‘Informed consent is a fundamental principle underlying all healthcare’

A recent Independent Review for NHS Scotland stated that: “Informed consent is a fundamental principle underlying all healthcare”

The Cabinet Secretary for Health and Sport, Shona Robison stated to the Scottish Parliament (17 March 2017): “Informed consent and shared decision making are expected prior to any procedure being carried out.”

On the 20th April 2017, I wrote to Healthcare Improvement Scotland 
about Patient consent in NHS Scotland:

I have just completed my annual Appraisal which is a General Medical Council requirement as part of 5 yearly Revalidation. As part of this I was informed by my Appraiser that I must comply with all the LearnPro modules which I have now done.

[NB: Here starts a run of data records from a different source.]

-- ==== Sys2Proof/Machine/Unrecognised.lean ====
section
/-! DEFINITION. The meanings of the two fallback rows: every unrecognised word is a no-operation
(44_system_and_unrecognized.md R113, R115, R117), among them every MIPS system, trap, coprocessor, load, store and
branch encoding of the catalogue R114. -/

namespace Sys2Proof.Machine

/-- An unrecognised funct under opcode 0x00: no operation (R115, D10; log 9). -/
def execUnrecFunct (_rs _rt _rd : RegNum) (_shamt : BitVec 5) (_funct : BitVec 6) (s : State) :
    Host.Outcome State Fault Refusal :=
  .next s

/-- An unrecognised primary opcode: no operation, no error (R113). -/
def execUnrecOpcode (_opcode : BitVec 6) (_rest : BitVec 26) (s : State) : Host.Outcome State Fault Refusal :=
  .next s

end Sys2Proof.Machine
end

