/-- Settles O50: the three commands leave the load's memory and pc, and the flags of a running engine. -/
theorem bootFetchesTheImagesEntryWord : Obligations.BootFetchesTheImagesEntryWord := by
  intro bytes s entry hlong hcanonical hentry hinBytes hinImage
  obtain ⟨hregs, hcontrol⟩ := loadImage_frame bytes s
  have hpc : (loadImage bytes s).2.pc = entry := by
    rw [loadImage_ok hlong, hentry]
    rfl
  have hread (k : Nat) (hk : k < 4) : (loadImage bytes s).2.mem.read ((translateVa entry).toNat + k) =
      bytes.getD ((translateVa entry).toNat + k) 0x00#8 := by
    have hin : (translateVa entry).toNat + k < Config.memSize := by
      rw [Config.memSize]
      omega
    exact loadImage_read hlong hcanonical (by omega) hin
  have hfirst := hread 0 (by omega)
  rw [Nat.add_zero] at hfirst
  refine ⟨setPaused false (setLive true (loadImage bytes s).2), rfl, hpc, hregs, hcontrol.cycle, ?_⟩
  refine State.fetches_of_addr ⟨rfl, rfl⟩ (congrArg (fun va => (translateVa va).toNat) hpc) hinImage ?_
  rw [setPaused_mem, setLive_mem, hfirst, hread 1 (by omega), hread 2 (by omega), hread 3 (by omega)]

end Sys2Proof.Machine
end

section
/-! The proofs about runs of Steps: invariants and simulations along a run, what a step does not see, aliases, idling
(10_state.md, 20_memory.md, 60_exceptions.md). -/

namespace Sys2Proof.Machine

/-! ### Induction along a run -/

/-- A run with one more Step behind it. -/
theorem stepMany_succ_of {n : Nat} {s t u : State} (hrun : stepMany n s = .next t) (hstep : step t = .next u) :
    stepMany (n + 1) s = .next u := by
  rw [stepMany_add, hrun, thenNext, stepMany, hstep, thenNext, stepMany]

/-- What holds at the start and is handed on by every step, with the number of steps, holds after any run. -/
theorem stepMany_invariant {P : Nat → State → Prop} (hstep : ∀ k t, P k t → ∃ u, step t = .next u ∧ P (k + 1) u)
    {s : State} (h : P 0 s) (n : Nat) : ∃ t, stepMany n s = .next t ∧ P n t := by
  induction n with
  | zero => exact ⟨s, rfl, h⟩
  | succ n ih =>
    obtain ⟨t, hrun, ht⟩ := ih
    obtain ⟨u, hu, hP⟩ := hstep n t ht
    exact ⟨u, stepMany_succ_of hrun hu, hP⟩

/-- What relates two states and is handed on by a step of both relates them after any run. -/
theorem stepMany_simulation {R : State → State → Prop}
    (hstep : ∀ s t, R s t → ∃ s' t', step s = .next s' ∧ step t = .next t' ∧ R s' t') {s t : State} (h : R s t)
    (n : Nat) : ∃ s' t', stepMany n s = .next s' ∧ stepMany n t = .next t' ∧ R s' t' := by
  induction n with
  | zero => exact ⟨s, t, rfl, rfl, h⟩
  | succ n ih =>
    obtain ⟨s', t', hs, ht, hR⟩ := ih
    obtain ⟨s'', t'', hs', ht', hR'⟩ := hstep s' t' hR
    exact ⟨s'', t'', stepMany_succ_of hs hs', stepMany_succ_of ht ht', hR'⟩

/-! ### What no step changes (R17, R36, R81) -/

/-- No step writes a run flag (R17). -/
theorem step_flags {s t : State} (h : step s = .next t) : t.live = s.live ∧ t.paused = s.paused := by
  rcases step_cases h with ⟨-, rfl⟩ | ⟨-, u, he, rfl⟩
  · exact ⟨rfl, rfl⟩
  · obtain ⟨-, hlive, hpaused⟩ := he.sameControl
    exact ⟨hlive.trans s.dispatchState_live, hpaused.trans s.dispatchState_paused⟩

/-- Settles O48: no step of the run writes memory. -/
theorem stepsNeverWriteMemory : Obligations.StepsNeverWriteMemory := by
  intro n s
  have hstep (_ : Nat) (t : State) (hmem : t.mem = s.mem) : ∃ u, step t = .next u ∧ u.mem = s.mem := by
    obtain ⟨u, hu⟩ := step_completes t
    exact ⟨u, hu, (step_mem hu).trans hmem⟩
  obtain ⟨t, ht, hmem⟩ := stepMany_invariant hstep rfl n
  exact ⟨t, ht, hmem, fun a => by rw [hmem]⟩

/-- A running engine that has counted `k` cycles since CYCLE was `c`. -/
structure State.RunningSince (c k : Nat) (s : State) : Prop where
  live : s.live = true
  paused : s.paused = false
  cycle : s.cycle = c + k

/-- A running engine still runs after a step, with one cycle more. -/
theorem State.RunningSince.step {c k : Nat} {s : State} (h : s.RunningSince c k) :
    ∃ t, step s = .next t ∧ t.RunningSince c (k + 1) := by
  obtain ⟨t, ht⟩ := step_completes s
  obtain ⟨hlive, hpaused⟩ := step_flags ht
  have hcycle : t.cycle = s.cycle + 1 := (step_cycle_succ_iff ht).mpr ⟨h.live, h.paused⟩
  exact ⟨t, ht, hlive.trans h.live, hpaused.trans h.paused, by rw [hcycle, h.cycle, Nat.add_assoc]⟩

/-- Settles O51: a running engine hands on its flags and one cycle per step. -/
theorem runningEngineRunsForEver : Obligations.RunningEngineRunsForEver := by
  intro s hlive hpaused n
  have hstart : s.RunningSince s.cycle 0 := ⟨hlive, hpaused, rfl⟩
  obtain ⟨t, ht, hsince⟩ := stepMany_invariant (fun _ _ => State.RunningSince.step) hstart n
  exact ⟨t, ht, hsince.live, hsince.paused, hsince.cycle⟩

/-! ### What a step does not see: other bytes of memory, CYCLE (R16, R35, R104) -/

/-- A state with another memory and another CYCLE. -/
def State.withMemCycle (s : State) (m : Memory) (k : Nat) : State := { s with mem := m, cycle := k }

theorem State.writeReg_withMemCycle (s : State) (m : Memory) (k : Nat) (r : RegNum) (v : Word) :
    (s.withMemCycle m k).writeReg r v = (s.writeReg r v).withMemCycle m k := by
  unfold State.writeReg
  split <;> rfl

theorem State.recoverPc_withMemCycle (s : State) (m : Memory) (k : Nat) :
    (s.withMemCycle m k).recoverPc = s.recoverPc.withMemCycle m k := by
  rw [State.recoverPc_eq_ite, State.recoverPc_eq_ite]
  rfl

theorem exec_bne (rs rt : RegNum) (offset : BitVec 16) (s : State) : exec (.bne rs rt offset) s =
    .next (if differ (s.readReg rs) (s.readReg rt) then s.writePc (branchTarget s.pc offset) else s) := rfl

/-- Dispatch sees neither memory nor CYCLE (R16, R104). -/
theorem DispatchEffect.withMemCycle {i : Instr} {s t : State} (h : DispatchEffect i s t) (m : Memory) (k : Nat) :
    exec i (s.withMemCycle m k) = .next (t.withMemCycle m k) := by
  cases h with
  | add rs rt rd sh => exact congrArg Host.Outcome.next (s.writeReg_withMemCycle m k rd _)
  | addi rs rt imm => exact congrArg Host.Outcome.next (s.writeReg_withMemCycle m k rt _)
  | lui rs rt imm => exact congrArg Host.Outcome.next (s.writeReg_withMemCycle m k rt _)
  | bneTaken rs rt offset _ hne =>
    rw [exec_bne]
    exact congrArg Host.Outcome.next (if_pos hne)
  | bneNotTaken rs rt offset _ heq =>
    rw [exec_bne]
    exact congrArg Host.Outcome.next (if_neg (ne_true_of_eq_false heq))
  | j | sllNop | lw | sw | unrecFunct | unrecOpcode => rfl

/-- A step sees the four bytes at its fetch address only, and CYCLE not at all: the other engine steps alike, and counts
as many cycles. -/
theorem step_withMemCycle {s : State} {m : Memory}
    (hbytes : ∀ j, j < 4 → m.read (s.recoverPc.fetchAddr + j) = s.mem.read (s.recoverPc.fetchAddr + j)) (k : Nat) :
    ∃ t d, step s = .next t ∧ t.cycle = s.cycle + d ∧ step (s.withMemCycle m k) = .next (t.withMemCycle m (k + d)) := by
  cases hrun : s.running with
  | false => exact ⟨s, 0, step_gated hrun, rfl, step_gated hrun⟩
  | true =>
    have hword : (s.recoverPc.withMemCycle m k).fetchWord = s.recoverPc.fetchWord := by
      rw [State.fetchWord, State.fetchWord, s.recoverPc_mem]
      exact congrArg (·.getD Config.nopWord) (Memory.readWord_congr hbytes)
    have hinstr : (s.withMemCycle m k).fetchedInstr = s.fetchedInstr := by
      rw [State.fetchedInstr, State.fetchedInstr, State.recoverPc_withMemCycle, hword]
    have hstate : (s.withMemCycle m k).dispatchState = s.dispatchState.withMemCycle m k := by
      rw [State.dispatchState, State.recoverPc_withMemCycle]
      rfl
    have hrun' : (s.withMemCycle m k).running = true := hrun
    obtain ⟨u, he, hu⟩ := step_effect hrun
    refine ⟨u.countCycle, 1, hu, ?_, ?_⟩
    · rw [State.countCycle_cycle, he.sameControl.cycle, State.dispatchState_cycle]
    · rw [step_running hrun', hinstr, hstate, he.withMemCycle m k]
      rfl

/-- Settles O46: the fetch address is that of the recovered pc. -/
theorem stepSeesOnlyTheFetchedBytes : Obligations.StepSeesOnlyTheFetchedBytes := by
  intro s m p hp hbytes
  have haddr : s.recoverPc.fetchAddr = p := by
    rw [hp, s.recoverPc_eq_ite, State.fetchAddr]
    split
    · rfl
    · exact translateVa_resetVector
  obtain ⟨t, d, ht, hcycle, hother⟩ := step_withMemCycle (haddr ▸ hbytes) s.cycle
  rw [← hcycle] at hother
  exact ⟨t, ht, hother⟩

/-- Two states alike but for CYCLE, which has risen as much since it was `c` in the one and `k` in the other. -/
def State.CycleShifted (c k : Nat) (s t : State) : Prop :=
  ∃ d, s.cycle = c + d ∧ t = s.withMemCycle s.mem (k + d)

/-- A step keeps two states alike but for CYCLE. -/
theorem State.CycleShifted.step {c k : Nat} {s t : State} (h : s.CycleShifted c k t) :
    ∃ s' t', step s = .next s' ∧ step t = .next t' ∧ s'.CycleShifted c k t' := by
  obtain ⟨d, hcycle, rfl⟩ := h
  obtain ⟨s', e, hs, hrise, ht⟩ := step_withMemCycle (s := s) (m := s.mem) (fun _ _ => rfl) (k + d)
  refine ⟨s', _, hs, ht, d + e, by rw [hrise, hcycle, Nat.add_assoc], ?_⟩
  rw [step_mem hs, Nat.add_assoc]

/-- Settles O52: a run hands on the likeness step by step. -/
theorem noInstructionReadsCycle : Obligations.NoInstructionReadsCycle := by
  intro s k n
  have hstart : s.CycleShifted s.cycle k { s with cycle := k } := ⟨0, rfl, rfl⟩
  obtain ⟨t, _, hs, ht, d, hcycle, rfl⟩ := stepMany_simulation (fun _ _ => State.CycleShifted.step) hstart n
  refine ⟨t, d, ?_, ht⟩
  rw [hs, ← hcycle]

/-! ### Aliases of one physical address (R31, R32) -/

/-- Addresses translate alike when their low 29 bits agree (R31). -/
theorem translateVa_eq_iff {a b : Word} : translateVa a = translateVa b ↔ a.toNat % 2 ^ 29 = b.toNat % 2 ^ 29 := by
  rw [← BitVec.toNat_inj, translateVa_toNat, translateVa_toNat]

/-- The same displacement from two aliases leads to aliases. -/
theorem translateVa_add_congr {a b : Word} (h : translateVa a = translateVa b) (c : Word) :
    translateVa (a + c) = translateVa (b + c) := by
  rw [translateVa_eq_iff] at h ⊢
  rw [BitVec.toNat_add, BitVec.toNat_add]
  omega

/-- A taken branch from two aliases leads to aliases. -/
theorem translateVa_branchTarget_congr {a b : Word} (h : translateVa a = translateVa b) (offset : BitVec 16) :
    translateVa (branchTarget a offset) = translateVa (branchTarget b offset) :=
  translateVa_add_congr (translateVa_add_congr h _) _
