-- ==== Sys2Proof/Word.lean ====
section
/-!
DEFINITION. Words of the FFT_radix2_complex core and their plainest operations.

The core has one data width: 64-bit words (`00_scope.md` R7, R14; `20_memory.md` R71, R72). Integer operand registers
are 32 bits wide (`10_state.md` R40), a host offset lies in a 2 MiB region, so it has 21 bits (`20_memory.md` R70).
-/

namespace Sys2Proof

/-- One byte of a word, as a platform bridge splits it (`20_memory.md` R72). -/
abbrev Byte := BitVec 8

/-- A 64-bit word: a CSR value, a DMEM word or a command word. -/
abbrev Word := BitVec 64

/-- A 32-bit integer operand register (`10_state.md` R40). -/
abbrev Reg32 := BitVec 32

/-- A 64-bit pattern read as an IEEE 754 binary64 value (`00_scope.md` R14). -/
abbrev F64 := BitVec 64

/-- A byte offset in the core's 2 MiB region, `0 ≤ off < 0x20_0000` (`20_memory.md` R70). -/
abbrev Offset := BitVec 21

/-- A vector: a finite list of binary64 values, element `i` counted from 0 (`00_scope.md` R9). -/
abbrev Vec := List F64

end Sys2Proof
end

The following screenshot comes from the NHS Lothian mandatory LearnPro module on Capacity and Consent:

I apologise as the text is small, so I have reproduced verbatim what it states to me as an NHS Lothian employee:

“Consent is both a legal requirement and an ethical principle and requires to be obtained by healthcare professionals, prior to the start of any examination, treatment, therapy or episode of care.”

“In Scotland, everyone over the age of 16 is an adult. The law assumes that adults can make their own decisions and can sign legal documents, such as consent to medical treatment (in some circumstances this also can apply to children under the age of 16) provided they have the capacity. This means that they are able to understand what is involved in the proposed treatment, retain the information, be able to weigh up the information needed to make the decision and then communicate that decision. Treatment might be delivered in a hospital, clinic or in someone’s home.”

In years past I have written about consent for older adults in hospital in NHS Scotland:

Do we care enough about consent?

‘OPAC tools are working’

I am writing to Healthcare Improvement Scotland as I find myself confused.

Do I follow the mandatory requirements of my employers on consent? Or do I follow the National Improvement requirements of OPAC-HIS where consent is not required for assessments such as the 4AT assessment test? (formerly called “4AT screening tool”)

I know, from the re-drafted Care Standards, that Healthcare Improvement Scotland take consent very seriously.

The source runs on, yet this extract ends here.